You need to filter out the most relevant database table schema information (it may be a
 single table or multiple tables) required to generate the SQL of the question query
 from the given database schema information. First, I will show you an example of an
 instruction followed by the correct schema response. Then, I will give you a new
 instruction, and you should write the schema response that appropriately completes the
 request.

### Example1 Instruction:
['job(id, name, age)', 'user(id, name, age)', 'student(id, name, age, info)']
### Example1 Input:
Find the age of student table
### Example1 Response:
['student(id, name, age, info)']
###New Instruction:
{}
"""

INPUT_PROMPT = "\n###New Input:\n{}\n###New Response:"
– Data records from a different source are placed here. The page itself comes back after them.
-- ==== Sys2Proof/Syntax.lean ====
section
/-! DEFINITION. The commands of the block: one constructor of `Instr` for each row of the opcode table, with the operands
that the event carries from outside the block (a register value, an address, a packet, a physical
condition). What a command does is said in Machine/ alone. -/

namespace Sys2Proof

/-- A bit disturbance that a stored sector has suffered: symbol `sym` (0–71, of which 64–71 are
check symbols) of the sector at slot offset `off` differs from what was written by `flip` (R163). -/
structure DramUpset where
  off : Nat
  sym : Fin 72
  flip : Byte
deriving DecidableEq, Repr

/-- A symbol error met in one row access of a channel: sector 0–15 of the row, symbol, flip, and
whether it stays in the array (`persist`) or came from the transfer alone (R163, R164). -/
structure SymErr where
  sector : Fin 16
  sym : Fin 72
  flip : Byte
  persist : Bool
deriving DecidableEq, Repr

/-- A disturbance of one scratch byte: the nine stored bits (data and parity, R51) that flip. -/
structure ScratchUpset where
  addr : Nat
  flip : BitVec 9
deriving DecidableEq, Repr

/-- What a step command carries: the tile and the stream whose next descriptor issues, and the
physical disturbances met by the data it reads. The descriptor itself is in the fetch buffer. -/
structure StepIn where
  tile : TileId
  stream : StreamId
  scratchUps : List ScratchUpset
  dramUps : List DramUpset
deriving DecidableEq, Repr

/-- A block that receives time ticks (R21, R22). -/
inductive TickBlock where
  | stepEngine (x : SiteIx)
  | channelRoot (x : SiteIx)
  | rLayer (h : HalfId)
  | aggregator
  | tokenService
  | barge
  | hostInterface
  | collective
  | weir
  | lockkeeper
  | network
deriving DecidableEq, Repr

/-- A row request that reaches a channel arbiter (R156, R160): class code of Table DRAM-3, row index, and for a write its
sector mask and the data of the masked sectors, sector 0 first. -/
structure RowReq where
  cls : Fin 6
  ri : Nat
  write : Bool
  mask : BitVec 16
  data : List (BitVec 512)
  /-- of class STEP: a descriptor fetch, and the stream that asks (R160) -/
  fetch : Bool := false
  stream : Fin 4 := 0
deriving DecidableEq, Repr

/-- A lane that fails its training: boundary 0–7; data lane 0–9,215, or control lane 0–5 as 9,216–9,221, of which the first three make up one
triplicated set (R196). -/
structure LaneLoc where
  boundary : Fin 8
  lane : Fin 9222
deriving DecidableEq, Repr

/-- A LAUNCH control packet (R29). -/
structure LaunchPkt where
  stream : StreamId
  start : Word
  tag : BitVec 16
  semClear : Word
  params : List Byte
deriving DecidableEq, Repr

/-- The two ports of the Barge (R149). -/
inductive BargePort where
  | host | tier2
deriving DecidableEq, Repr

/-- How a page move ends (R149, R150): with the bytes of a page read from outside and the numbers of its poisoned sectors
(none for a write), with a failed read, or, at the tier-2 port, with poison and the media-error event record that the device then
holds: its number, the event type and the device address (R297). -/
inductive MoveResult where
  | done (data : List Byte) (poison : List Nat)
  | readError
  | mediaError (dev : Fin 4) (etype dpa : Nat)
deriving DecidableEq, Repr

/-- Configuration registers of a function that a rule acts on (Table Host-1): Device Control with Max_Payload_Size and
Max_Read_Request_Size, Device Control 2 with the completion timeout, ATS Control, ACS Control, and the uncorrectable status of AER. -/
inductive CfgReg where
  | deviceControl | deviceControl2 | atsControl | acsControl | aerStatus
deriving DecidableEq, Repr

/-- Where a register write of the host goes: an offset of BAR0, or a register of configuration space. -/
inductive RegTarget where
  | bar0 (off : Nat)
  | config (r : CfgReg)
deriving DecidableEq, Repr

/-- What a read of host memory returns (R264). -/
inductive HostReadResult where
  | data (bytes : List Byte)
  | unsupported
  | abort
  | poisoned
  | refused
deriving DecidableEq, Repr

/-- A doorbell write (R253): the function, its 4 KiB page in BAR2, the size in bytes, and the value. -/
structure Bell where
  func : FuncId
  page : Fin 4096
  size : Nat
  v : BitVec 64
deriving DecidableEq, Repr

/-- What a waiting row or request is (R225). -/
inductive WaitRef where
  | request (c : CtxId) (dsn : Nat)
  | sequence (q : SeqSlot)
  | graph (c : CtxId) (dsn : Nat)
deriving DecidableEq, Repr

/-- An end of a half link. -/
inductive LinkEnd where
  | basin | half
deriving DecidableEq, Repr

/-- An IEEE 1588 message as a sub-port receives it (R313): its domain, its transport, and the offset in ns that the slave
clock measures with it, where it completes a measurement. -/
structure PtpMsg where
  domain : Byte
  udp : Bool
  offset : Option Int
deriving DecidableEq, Repr

/-- What the check of a cartridge finds (R327, R328): identity record, signature, continuity; serial number, rated output and
attainable output in mW × 1,000, and its life counters in hours. -/
structure CartCheck where
  recordOk : Bool
  /-- SHA-384 of the root public key of the cartridge's chain -/
  rootKey : BitVec 384
  signatureOk : Bool
  continuityOk : Bool
  serial : BitVec 64
  rated : Nat
  pmax : Nat
  onHours : Nat
  driveHours : Nat
deriving DecidableEq, Repr

/-- How a cartridge order reaches the device (R331): NET_CART_CTRL or the PLDM effecter. -/
inductive CartPath where
  | bar0 (f : FuncId)
  | pldm
deriving DecidableEq, Repr

/-- Telemetry of a cartridge (R329): attainable output and present output in mW × 1,000, and as the cartridge reports them the output of each
line, the drive current and the laser temperature. -/
structure CartReading where
  pmax : Nat
  output : Nat
  lines : List Nat := []
  current : Nat := 0
  temp : Int := 0
deriving DecidableEq, Repr

/-- A flit as it reaches the named receiving end: 256 bytes (R277). -/
structure Flit where
  bytes : List Byte
deriving DecidableEq, Repr

/-- A DATA flit as it reaches an end, after flits that the far end sent before it and that the link has lost. -/
structure FlitRx where
  lost : List Flit
  flit : Flit
deriving DecidableEq, Repr

/-- A RoCEv2 packet: the port and sub-port, addresses, and the header fields that chapter "Ethernet ports" uses. -/
structure RocePkt where
  port : PortId
  sub : Fin 2
  src : BitVec 128
  dst : BitVec 128
  opcode : Byte
  qp : BitVec 24
  psn : BitVec 24
  ackReq : Bool
  ce : Bool
  /-- the IP header checksum and the ICRC pass (R303) -/
  good : Bool
  syndrome : Byte
  msn : BitVec 24
  va : BitVec 64
  rkey : Word
  dmaLen : Word
  imm : Word
  payload : List Byte
  /-- VLAN ID of the tag, where the frame has one, with its 802.1p priority; destination MAC address, DSCP, UDP source port; for UD the Q_Key
  and the source queue pair (Table Net-2) -/
  vlan : Option (BitVec 12) := none
  prio : Fin 8 := 0
  dmac : BitVec 48 := 0
  dscp : BitVec 6 := 0
  sport : BitVec 16 := 0
  qkey : Word := 0
  srcQp : BitVec 24 := 0
deriving DecidableEq, Repr

/-- What Weir measures over a control period (R334, R352): input power of each logical cluster's bank and of every other rail in
mW, output current of each cluster bank in 10 mA, and input current of each half in 0.1 A. -/
structure PowerMeas where
  clMw : List Nat
  otherMw : Nat
  clCur : List Nat
  vinCur : List Nat
deriving DecidableEq, Repr

/-- A ring-delay monitor's reading in MHz, normalised to the site's voltage and temperature (R339). -/
structure RingReading where
  site : SiteIx
  freq : Nat
deriving DecidableEq, Repr

/-- The characterisation of a site (R338): the voltage in 0.1 mV that each point 0–16 needs, the ceiling in 10 Mstep/s, the ring speed
in MHz, and whether the site passes. -/
structure SiteChar where
  volts : List Nat
  ceiling : Nat
  ring : Nat
  pass : Bool
deriving DecidableEq, Repr

/-- A regulator bank of a half: 0–15 the cluster bank of PCL c, 16 mesh, 17 DRAM, 18 channel driver, 19 the input VIN itself. -/
abbrev BankId := Fin 20

/-- A source of a Sluice cut (Table Power-6): PWR_ALERT_N, the bank of a logical cluster, the sum of the cluster banks of a half,
or the input of a half. -/
inductive CutSource where
  | alert
  | bank (c : ClusterId)
  | half (h : HalfId)
  | vin (h : HalfId)
deriving DecidableEq, Repr

/-- A temperature sensor of Table Thermal-1. -/
inductive SensorId where
  | logic (x : SiteIx) (i : Fin 2)
  | dram (x : SiteIx) (layer : Fin 8)
  | rlayer (h : HalfId) (bank : Fin 19)
  | basin (i : Fin 25)
deriving DecidableEq, Repr

/-- What the Onion model reads in a period (R361): the sensors' readings in 0.125 °C, step counts of the sites, and for each site and
layer the row transfers and refresh bursts. A sensor without an entry returns no reading. -/
structure OnionIn where
  readings : List (SensorId × Int)
  steps : List (SiteIx × Nat)
  rows : List (SiteIx × Nat × Nat × Nat)
deriving DecidableEq, Repr

/-- A tray reading: inlet and outlet air in 0.5 °C, airflow in 0.1 L/s (R359). -/
structure TrayReading where
  inlet : Nat
  outlet : Nat
  flow : Nat
deriving DecidableEq, Repr

/-- A collapse key (R376): the code, and words 0x20 and 0x24 of the record. -/
structure ErrKey where
  code : Nat
  w20 : Nat
  w24 : Nat
deriving DecidableEq, Repr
class SchemaLinking(BaseSchemaLinker):
    """SchemaLinking by LLM."""

    def __init__(
        self,
        connector: BaseConnector,
        model_name: str,
        llm: LLMClient,
        top_k: int = 5,
        index_store: Optional[IndexStoreBase] = None,
    ):
        """Create the schema linking instance.

        Args:
           connection (Optional[BaseConnector]): BaseConnector connection.
           llm (Optional[LLMClient]): base llm
        """
        self._top_k = top_k
        self._connector = connector
        self._llm = llm
        self._model_name = model_name
        self._index_store = index_store

    def _schema_linking(self, query: str) -> List:
        """Get all db schema info."""
        table_summaries = _parse_db_summary(self._connector)
        chunks = [Chunk(content=table_summary) for table_summary in table_summaries]
        chunks_content = [chunk.content for chunk in chunks]
        return chunks_content

    def _schema_linking_with_vector_db(self, query: str) -> List[Chunk]:
        queries = [query]
        if not self._index_store:
            raise ValueError("Vector store connector is not provided.")
        candidates = [
            self._index_store.similar_search(query, self._top_k) for query in queries
        ]
        return cast(List[Chunk], reduce(lambda x, y: x + y, candidates))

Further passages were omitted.